You'll also need to install the Visual Studio Service Pack 1 update for Windows Vista, which you can get here. This update insures backwards compatibility with UAC and Areo.

Thursday, March 22, 2007

Orcas March 2007 CTP

 I've been running this CTP on the Longhorn server CTP for a few weeks now and so far I'm really pleased with the changes in Visual Studio. One of the more interesting additions aside from LINQ is the integration of the Expressions web editor for Web applications and the integration of the WPF editor and WWF designer. Anyway pick up the CTP and have a look for yourself.

SQL 2005 SP2

 If you haven't downloaded the latest service pack for SQL 2005, I recomend you grab it from here. This release touches every major aspect of SQL 2005, the "What New" can be found here.

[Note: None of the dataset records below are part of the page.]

-- ==== Sys2Proof/Machine/ModeControl.lean ====
section
/-! DEFINITION. Mode and control: SETMODE, GETMODE, SETDEV, CANCEL, RDDIAG
(spec/41_mode_control.md). -/

namespace Sys2Proof.Machine

/-- The writes of a legal SETMODE (R160). -/
def State.enterMode (m : Mode) (s : State) : State :=
  let s' := { s with mode := m, idleIrqEn := m.armsIdleIrq }
  match s.mode, m with
  | .uninitialized, .running => { s' with lastPos := 0 }
  | .running, .flashing => s'.deframerReset
  | _, _ => s'

/-- SETMODE m (R160, R161). -/
def execSetmode (m : Byte) (s : State) : Host.Outcome State Fault Refusal :=
  match modeOperand m with
  | none => .next (s.raise .badArg)
  | some target =>
    if legalTransition s.mode target = false then .next (s.raise .illegalTransition)
    else if s.txOpen = true ∨ s.pendAwait = true then .next (s.raise .busy)
    else .next ((s.enterMode target).ret .ok 0)

/-- GETMODE (R162). -/
def execGetmode (s : State) : Host.Outcome State Fault Refusal :=
  .next (s.ret .ok s.mode.encoding.toNat)

/-- SETDEV p (R163). -/
def execSetdev (p : Byte) (s : State) : Host.Outcome State Fault Refusal :=
  match presentOperand p with
  | none => .next (s.raise .badArg)
  | some present => .next ({ s with devPresent := present }.ret .ok 0)

/-- CANCEL (R164): the timeout resolution of the pending request. -/
def execCancel (s : State) : Host.Outcome State Fault Refusal :=
  if s.pendAwait = false then .next (s.ret .nothingPending 0)
  else .next ((s.resolve .timeout s.pendOp 0x00#8 0#32).ret .ok 0)

/-- RDDIAG (R165): read DIAG and clear it. -/
def execRddiag (s : State) : Host.Outcome State Fault Refusal :=
  .next ({ s with diag := 0#4 }.ret .ok s.diagRead.toNat)

end Sys2Proof.Machine
end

 If you're using SQL EXPRESS the SP2 download is here.

Wednesday, March 21, 2007

Choosing between WF and BizTalk

 Guy Burstein gives four simple questions you should ask when deciding between Windows Workflow and BizTalk Server. You can find it here.

Friday, March 16, 2007

Windows Workflow

 I've been spending time discovering the capabilities of the Windows Workflow Foundation in the .Net 3.0 framework. This by far the most flexible workflow framework I've seen in a long time. Most of the articles on the web tout the Windows Presentation Foundation or Windows Communications Foundation features with very few workflow articles.

 What makes this a powerful solution is the plugin nature of the workflow services as well as the ability to model activities in a domain specific fashion.  Let's face workflow's are all around us and for the most part these are modeled in code that is fragile or by complex and expensive solutions.

 So what do you need to start developing workflows today? You'll need to install the .Net 3.0 runtime as well as the Windows Vista platform SDK. In addition if your using Visual Studio 2005 you can install the Visual Studio Extensions for Windows Workflow Foundation.

If your development includes workflows, you owe it to yourself and your team to look at the Windows Workflow Foundation as solution to solving your workflow issues.